5.1. TopsIDEAS gcu mix_precision

描述

用于自动或手动调整topsinference混合精度时每个op的计算精度。

自动混精功能,用户可给定模型输入和输出等,自动找出哪些op需要用fp32计算。 手动混精功能,打开topsinference的统计开关,使用fp32和fp16分别进行一次推理,对比每个op的输出,给出逐元素比较和cos similarity的结果,用户可以通过这些信息自行判断哪些op需要用fp32计算。
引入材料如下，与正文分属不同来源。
-- ==== Sys2Proof/Tests/Slice0.lean ====
section
/-! SUPPORT. The model's own tests: ill-formed commands that the check refuses, values of the spec's worked examples, one step of the queue, and for every obligation with hypotheses a concrete state and operands that meet them together. -/

set_option Elab.async false
set_option linter.unusedVariables false

open Sys2Proof Sys2Proof.Machine

namespace Sys2Proof.Tests

/-- A session that holds the role Custodian. -/
def custodian : Session := { number := 1, role := 3, slot := 0, port := .spi, node := 0, nonce := List.replicate 8 0, proven := true, key := [], method := 0, freshRx := 0, freshTx := 0 }

/-- A device in READY with that session. -/
def ready : Device :=
  ({ State.reset.dev with
      supply := { State.reset.dev.supply with phase := .running, vbatAbsent := false }
      gda := { State.reset.dev.gda with allOff := false }
      server := { State.reset.dev.server with teamster := true, sessions := [custodian] } }.wr Ix.SUP_STATUS 0 0x79).wr Ix.DEV_STATE 0 devReady

/-- A state at Pacer count 10^9 with some objects written and the rest as `ready` has it. -/
def S (ws : List (Nat × Nat × Nat)) (f : Device → Device := id) : State :=
  ⟨[], 1000000000, f (ws.foldl (fun d w =>
    if w.1 == Ix.DEV_SERIAL then { d with objs := cellPut d.objs (keyOf w.1 w.2.1) w.2.2 } else d.wr w.1 w.2.1 w.2.2) ready)⟩

/-- The custodian as a requester. -/
def C : Requester := ⟨.spi, 0, 1⟩
/-- The host SPI port outside any session. -/
def H : Requester := ⟨.spi, 0, 0⟩
/-- A field requester outside any session. -/
def F : Requester := ⟨.can, 5, 0⟩
/-- A row of the dictionary. -/
def R (index sub : Nat) : ObjRow := (rowOf index sub).getD ⟨0, 0, 0, 0, 0, .u8, .ro, .dash, .none, false, [], .whole, .none⟩


theorem test_wf_byte_of_a_write : (Instr.wf (.pacSourceWrite C 256)) = false := by decide +kernel

theorem test_wf_node_of_14_bits : (Instr.wf (.discover ⟨.can, 0x4000, 0⟩)) = false := by decide +kernel

theorem test_wf_session_of_4_bits : (Instr.wf (.discover ⟨.spi, 0, 16⟩)) = false := by decide +kernel

theorem test_wf_octets_of_a_frame : (Instr.wf (.girthFrameRx .rider [256])) = false := by decide +kernel

theorem test_wf_field_of_16_bits : (Instr.wf (.vbatUv 0x10000)) = false := by decide +kernel

theorem test_wf_field_of_32_bits : (Instr.wf (.nrstLow 0x100000000)) = false := by decide +kernel

theorem test_wf_sources_of_a_handshake : (Instr.wf (.handshakeStall 256 0)) = false := by decide +kernel

theorem test_wf_position_of_24_bits : (Instr.wf (.describe C 0x1000000)) = false := by decide +kernel

theorem test_wf_positions_of_a_list : (Instr.wf (.readMulti C [0, 0x1000000])) = false := by decide +kernel

theorem test_wf_entries_of_a_list : (Instr.wf (.writeMulti C [⟨0, [256]⟩] none)) = false := by decide +kernel

theorem test_wf_last_entry_number : (Instr.wf (.writeMulti C [] (some 32))) = false := by decide +kernel

theorem test_wf_checksum_of_a_transfer : (Instr.wf (.segWriteStart C 0 0 0 0 0x100000000)) = false := by decide +kernel

theorem test_wf_serial_of_64_bits : (Instr.wf (.assign C 0x10000000000000000 0)) = false := by decide +kernel

theorem test_wf_failed_post_code : (Instr.wf (.postComplete 0 (some 0x10000))) = false := by decide +kernel

theorem test_wf_rows_of_39_bits : (Instr.wf (.otpCommandDone 0x8000000000 0)) = false := by decide +kernel

theorem test_wf_trip_source : (Instr.wf (.tripQualEnd 8 0)) = false := by decide +kernel

theorem test_wf_conversion_result : (Instr.wf (.sliceConversionDone ⟨0, 0⟩ 0x8000 false 0)) = false := by decide +kernel

theorem test_wf_burst_results : (Instr.wf (.ilBurstDone [some (-32769)])) = false := by decide +kernel

theorem test_wf_health_of_5_bits : (Instr.wf (.faultIntake [] 32)) = false := by decide +kernel

theorem test_wf_messages_of_32_bits : (Instr.wf (.faultIntake [0x100000000] 0)) = false := by decide +kernel

theorem test_wf_identifier_of_29_bits : (Instr.wf (.canFrameRx 0x20000000 [] true 0)) = false := by decide +kernel

theorem test_wf_payload_of_64_bytes : (Instr.wf (.canFrameRx 0 (List.replicate 65 0) true 0)) = false := by decide +kernel

theorem test_wf_peer_of_144_bits : (Instr.wf (.udpDatagramRx (2 ^ 144) [] true)) = false := by decide +kernel

theorem test_wf_time_of_80_bits : (Instr.wf (.gptpSyncRx 0 (2 ^ 80) 0)) = false := by decide +kernel

theorem test_wf_firmware_words : (Instr.wf (.updBlock C 0 [])) = false := by decide +kernel

theorem test_wf_firmware_word_of_64_bits : (Instr.wf (.updBlock C 0 [2 ^ 64])) = false := by decide +kernel

theorem test_wf_firmware_words_of_a_block : (Instr.wf (.updBlock C 0 (List.replicate 16 0))) = false := by decide +kernel

/-- The device of `ready` after a command. -/
def after (s : State) (i : Instr) : Device := match exec i s with
  | .next t => t.dev
  | _ => s.dev

/-- Table 2.3, the four rows. -/
theorem test_frac16_products : frac16Of (mulFF 0x4000 1) = ⟨0, false⟩ ∧ frac16Of (mulFF 0x4000 3) = ⟨2, false⟩
    ∧ frac16Of (mulFF 0x4000 (sgn 16 0xFFFD)) = ⟨sgn 16 0xFFFE, false⟩ ∧ frac16Of (mulFF (sgn 16 0x8000) (sgn 16 0x8000)) = ⟨0x7FFF, true⟩ := by decide

/-- The worked example of R27: +1.0 times the gain 0x2800 stores 0x7FFF and saturates. -/
theorem test_gain_product : mulFG (16384 - sgn 16 0xC000) 0x2800 = 0x00A0000000 ∧ frac16Of (mulFG 32768 0x2800) = ⟨0x7FFF, true⟩ := by decide

/-- The worked example of R32 to R36: W_BASE 400,000 at 100 kHz has the angle scale 0x0106_24DD, the pump's set is applied. -/
theorem test_base_commit :
    (after (S [(axIx Ix.AX_EDP_PERIOD 0, 0, 51200), (axIx Ix.AX_EDP_EVT 0, 1, 0x2000001)] (fun d => { d with server := { d.server with
        staged := [⟨.base 0, .session 1, [(keyOf (axIx Ix.AX_SHUNT 0) 0, 1000), (keyOf (axIx Ix.AX_V_BASE 0) 0, 57600), (keyOf (axIx Ix.AX_W_BASE 0) 0, 400000)], []⟩] } }))
      (.baseCommit C 0)).rdA Ix.AX_K_ANGLE 0 0 = 0x010624DD := by decide +kernel

/-- The worked example of R36: half the speed base for one period is an exact tie that rounds to the even 0x0083_126E. -/
theorem test_angle_step : angleInc 0x40000000 0x010624DD = 0x0083126E := by decide

/-- Table 18.6: CRC-32C of the byte 0x00, the running value and the result. -/
theorem test_crc32c_feed :
    (after (S [] fun d => d.asyPreset 2) (.asyFeed C [0])).rd Ix.ASY_RUNNING 0 = 0xAD82ACAE
    ∧ (after (S [] fun d => d.asyPreset 2) (.asyFeed C [0])).rd Ix.ASY_RESULT 0 = 0x527D5351 := by decide +kernel

/-- Table 19.6: the address part that the identifier 0x1010_8123 carries. -/
theorem test_can_address : canDest 0x10108123 = 0x8042 ∧ canSrc 0x10108123 = 0x0123 := by decide

/-- A step runs the front command with the queue's rest. -/
theorem test_step_front : step (S [] |> fun s => { s with pending := [.discover F, .strobeLost] })
    = exec (.discover F) (S [] |> fun s => { s with pending := [.strobeLost] }) := rfl

/-- An empty queue lets one Pacer tick pass (R19; log entry 1). -/
theorem test_step_idle : step (S []) = .next { S [] with pacer := 1000000001 } := rfl

/-- The table gives no row bits. -/
theorem test_no_word_is_a_command : decodeTableWord 8 0 = none ∧ decodeTableWord 0 0 = none := ⟨rfl, rfl⟩

theorem witness_GirthFrameReadsBack : ∃ (f : GirthFrame) (alive : Nat), f.type < 16 ∧ f.chan < 16 ∧ f.payload.length ≤ 32 ∧ alive < 256 :=
  ⟨⟨15, 15, List.replicate 32 300⟩, 255, by decide⟩

theorem witness_GirthTimersSend :
    (∃ (s : State) (side : LinkSide), (s.dev.isRunning = true) ∧ ((s.dev.girth.at side).up = true))
    ∧ (∃ (s : State) (side : LinkSide), (s.dev.isRunning = true) ∧ ((s.dev.girth.at side).up = false))
    ∧ (∃ (s : State) (side : LinkSide) (fl : InFlight), (s.dev.isRunning = true) ∧ ((s.dev.girth.at side).up = true) ∧ ((s.dev.girth.at side).inFlight = some fl) ∧ (fl.resends < 3)) :=
  ⟨by refine ⟨S [] (fun d => { d with girth := { d.girth with rider := { d.girth.rider with up := true } } }), .rider, ?_, ?_⟩ <;> decide +kernel,
   by refine ⟨S [], .saddle, ?_, ?_⟩ <;> decide +kernel,
   by refine ⟨S [] (fun d => { d with girth := { d.girth with rider := { d.girth.rider with up := true, inFlight := some ⟨⟨3, 0, [1]⟩, 7, 2⟩ } } }), .rider, ⟨⟨3, 0, [1]⟩, 7, 2⟩, ?_, ?_, ?_, ?_⟩ <;> decide +kernel⟩

theorem witness_GirthFrameIsTaken :
    (∃ (s : State) (side : LinkSide) (bytes : List Nat) (f : GirthFrame) (alive : Nat), (s.dev.isRunning = true) ∧ ((s.dev.girth.at side).up = true) ∧ (parseFrame bytes = some (f, alive)) ∧ (f.restartCode = none) ∧ (alive = ((s.dev.girth.at side).rxAlive + 1) % 256) ∧ (needsAck f.type = true) ∧ (f.type ≠ 2))
    ∧ (∃ (s : State) (side : LinkSide) (bytes : List Nat) (f : GirthFrame) (alive : Nat), (s.dev.isRunning = true) ∧ ((s.dev.girth.at side).up = true) ∧ (parseFrame bytes = some (f, alive)) ∧ (f.restartCode = none) ∧ (alive ≠ ((s.dev.girth.at side).rxAlive + 1) % 256))
    ∧ (∃ (s : State) (side : LinkSide) (bytes : List Nat), (s.dev.isRunning = true) ∧ ((s.dev.girth.at side).up = true) ∧ (parseFrame bytes = none)) :=
  ⟨by refine ⟨S [] (fun d => { d with girth := { d.girth with rider := { d.girth.rider with up := true } } }), .rider, GirthFrame.bytes ⟨3, 0, [5]⟩ 1, ⟨3, 0, [5]⟩, 1, ?_, ?_, ?_, ?_, ?_, ?_, ?_⟩ <;> decide +kernel,
   by refine ⟨S [] (fun d => { d with girth := { d.girth with rider := { d.girth.rider with up := true } } }), .rider, GirthFrame.bytes ⟨3, 0, [5]⟩ 9, ⟨3, 0, [5]⟩, 9, ?_, ?_, ?_, ?_, ?_⟩ <;> decide +kernel,
   by refine ⟨S [] (fun d => { d with girth := { d.girth with rider := { d.girth.rider with up := true } } }), .rider, [1, 2, 3], ?_, ?_, ?_⟩ <;> decide +kernel⟩

theorem witness_GirthLinkGoesDownAndRestarts :
    (∃ (s : State) (side : LinkSide), (s.dev.isRunning = true) ∧ ((s.dev.girth.at side).up = true))
    ∧ (∃ (s : State) (side : LinkSide) (fl : InFlight), (s.dev.isRunning = true) ∧ ((s.dev.girth.at side).up = true) ∧ ((s.dev.girth.at side).inFlight = some fl) ∧ (3 ≤ fl.resends))
    ∧ (∃ (s : State) (side : LinkSide) (bytes : List Nat) (f : GirthFrame) (alive : Nat) (code : Nat), (s.dev.isRunning = true) ∧ ((s.dev.girth.at side).up = true) ∧ (parseFrame bytes = some (f, alive)) ∧ (f.restartCode = some code))
    ∧ (∃ (s : State) (side : LinkSide) (bytes : List Nat) (f : GirthFrame) (alive : Nat) (code : Nat), (s.dev.isRunning = true) ∧ ((s.dev.girth.at side).up = false) ∧ ((s.dev.girth.at (otherSide side)).up = false) ∧ (parseFrame bytes = some (f, alive)) ∧ (f.restartCode = some code) ∧ (alive ≠ 0) ∧ (alive = ((s.dev.girth.at side).rxAlive + 1) % 256) ∧ (31 ≤ (s.dev.girth.at side).accepted) ∧ (32 ≤ (s.dev.girth.at (otherSide side)).accepted)) :=
  ⟨by refine ⟨S [] (fun d => { d with girth := { d.girth with rider := { d.girth.rider with up := true } } }), .rider, ?_, ?_⟩ <;> decide +kernel,
   by refine ⟨S [] (fun d => { d with girth := { d.girth with rider := { d.girth.rider with up := true, inFlight := some ⟨⟨3, 0, [1]⟩, 7, 3⟩ } } }), .rider, ⟨⟨3, 0, [1]⟩, 7, 3⟩, ?_, ?_, ?_, ?_⟩ <;> decide +kernel,
   by refine ⟨S [] (fun d => { d with girth := { d.girth with rider := { d.girth.rider with up := true } } }), .rider, GirthFrame.bytes ⟨0, 0, [0x5A]⟩ 0, ⟨0, 0, [0x5A]⟩, 0, 0x5A, ?_, ?_, ?_, ?_⟩ <;> decide +kernel,
   by refine ⟨S [] (fun d => { d with girth := { d.girth with rider := { d.girth.rider with accepted := 31, rxAlive := 31 }, saddle := { d.girth.saddle with accepted := 32 } } }), .rider, GirthFrame.bytes ⟨0, 0, [0x5A]⟩ 32, ⟨0, 0, [0x5A]⟩, 32, 0x5A, ?_, ?_, ?_, ?_, ?_, ?_, ?_, ?_, ?_⟩ <;> decide +kernel⟩

theorem witness_PacerAndPace :
    (∃ (s : State), (s.dev.isRunning = true) ∧ (s.now % 256 = 0))
    ∧ (∃ (s : State), (s.dev.isRunning = true) ∧ (s.dev.rd Ix.PAC_SOURCE = 0) ∧ (s.dev.supply.xtalLost = false))
    ∧ (∃ (s : State), (s.dev.isRunning = true) ∧ (s.dev.rd Ix.PAC_SOURCE ≠ 0 ∨ s.dev.supply.xtalLost = true))
    ∧ (∃ (s : State) (rq : Requester) (value : Nat), (value ≤ 1) ∧ (s.admits rq Ix.PAC_SOURCE 0 = true))
    ∧ (∃ (s : State) (taps : Nat), (s.dev.isRunning = true))
    ∧ (∃ (s : State) (taps : Nat), (s.dev.isRunning = true))
    ∧ (∃ (s : State) (rq : Requester) (value : Nat), (value ≤ 2) ∧ (s.admits rq Ix.SUP_PACE_REQ 0 = true) ∧ (s.dev.supply.phase ≠ .service) ∧ (s.dev.supply.paceTarget = none) ∧ ((value = 0 → s.heard.tooFastForWalk = false)) ∧ ((value = 2 → s.heard.gallopBarred = false)) ∧ (value ≠ s.dev.supply.pace))
    ∧ (∃ (s : State) (rq : Requester), (s.admits rq Ix.SUP_PACE_REQ 0 = true) ∧ (s.dev.supply.phase ≠ .service) ∧ (s.dev.supply.paceTarget = none) ∧ (s.heard.tooFastForWalk = true))
    ∧ (∃ (s : State) (mode : Nat), (s.dev.isRunning = true) ∧ (s.dev.supply.paceTarget = some mode) ∧ (s.dev.supply.paceKept = none))
    ∧ (∃ (s : State) (mode : Nat), (s.dev.isRunning = true) ∧ (s.dev.supply.paceTarget = some mode)) :=
  ⟨by refine ⟨{ S [] with pacer := 256 }, ?_, ?_⟩ <;> decide +kernel,
   by refine ⟨S [(Ix.PAC_SOURCE_ACTIVE, 0, 0)], ?_, ?_, ?_⟩ <;> decide +kernel,
   by refine ⟨S [(Ix.PAC_SOURCE, 0, 1)], ?_, ?_⟩ <;> decide +kernel,
   by refine ⟨S [], C, 1, ?_, ?_⟩ <;> decide +kernel,
   by refine ⟨S [], 70000, ?_⟩ <;> decide +kernel,
   by refine ⟨S [], 3, ?_⟩ <;> decide +kernel,
   by refine ⟨S [], C, 2, ?_, ?_, ?_, ?_, ?_, ?_, ?_⟩ <;> decide +kernel,
   by refine ⟨S [(axIx Ix.AX_STATE 0, 0, 1), (Ix.GDA_HITCH_AX, 1, 1), (axIx Ix.AX_EDP_PERIOD 0, 0, 60000), (axIx Ix.AX_EDP_EVT 0, 1, 0x2000001)], C, ?_, ?_, ?_, ?_⟩ <;> decide +kernel,
   by refine ⟨S [] (fun d => { d with supply := { d.supply with paceTarget := some 2 } }), 2, ?_, ?_, ?_⟩ <;> decide +kernel,
   by refine ⟨S [] (fun d => { d with supply := { d.supply with paceTarget := some 0 } }), 0, ?_, ?_⟩ <;> decide +kernel⟩

theorem witness_ReadAnswersTheValue :
    (∃ (s : State) (rq : Requester) (key : ObjKey) (role : Role) (r : ObjRow), (s.reaches (.of rq) (askedRead key) = some role) ∧ (rowOf (keyIndex key) (keySub key) = some r) ∧ (r.type.isSegmented = false) ∧ (r.type ≠ .string) ∧ ((∀ w, r.access ≠ .wo w)) ∧ ((viewObject (keyIndex key) = true → rq.port = .spi)) ∧ ((asyObject (keyIndex key) = true → s.dev.bitOf Ix.ASY_STATUS 9 = false))) :=
  by refine ⟨S [], F, keyOf Ix.DEV_STATE 0, .reader, R Ix.DEV_STATE 0, ?_, ?_, ?_, ?_, ?_, ?_, ?_⟩; (decide +kernel); (decide +kernel); (decide +kernel); (decide +kernel); (intro w; cases w <;> decide +kernel); (decide +kernel); (decide +kernel)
注:使用本功能找到的混精方案(需要设置为fp32计算的op id)只在当前版本topsinference上有效,当变更topsinference版本时,需要重新验证或者重新调整。

命令行

准备

  1. 准备需要校准fp16混精计算的onnx,特指使用topsinference fp32计算结果精度正常而使用默认的fp16混精方案计算精度有损失的onnx

  2. 准备一些真实样本,方法:将推理部署时,经过前处理的数据,保存成npz格式,npz中以模型每个输入的名称作为key,输入数据的ndarray作为value。npz文件必须命名为sample{id}_inputs.npz,如sample0_inputs.npz。对于自动混精功能的命令行使用方式,也需要将golden输出(如cpu fp32计算结果)也保存成同格式、名称对应的npz文件,如sample0_outputs.npz。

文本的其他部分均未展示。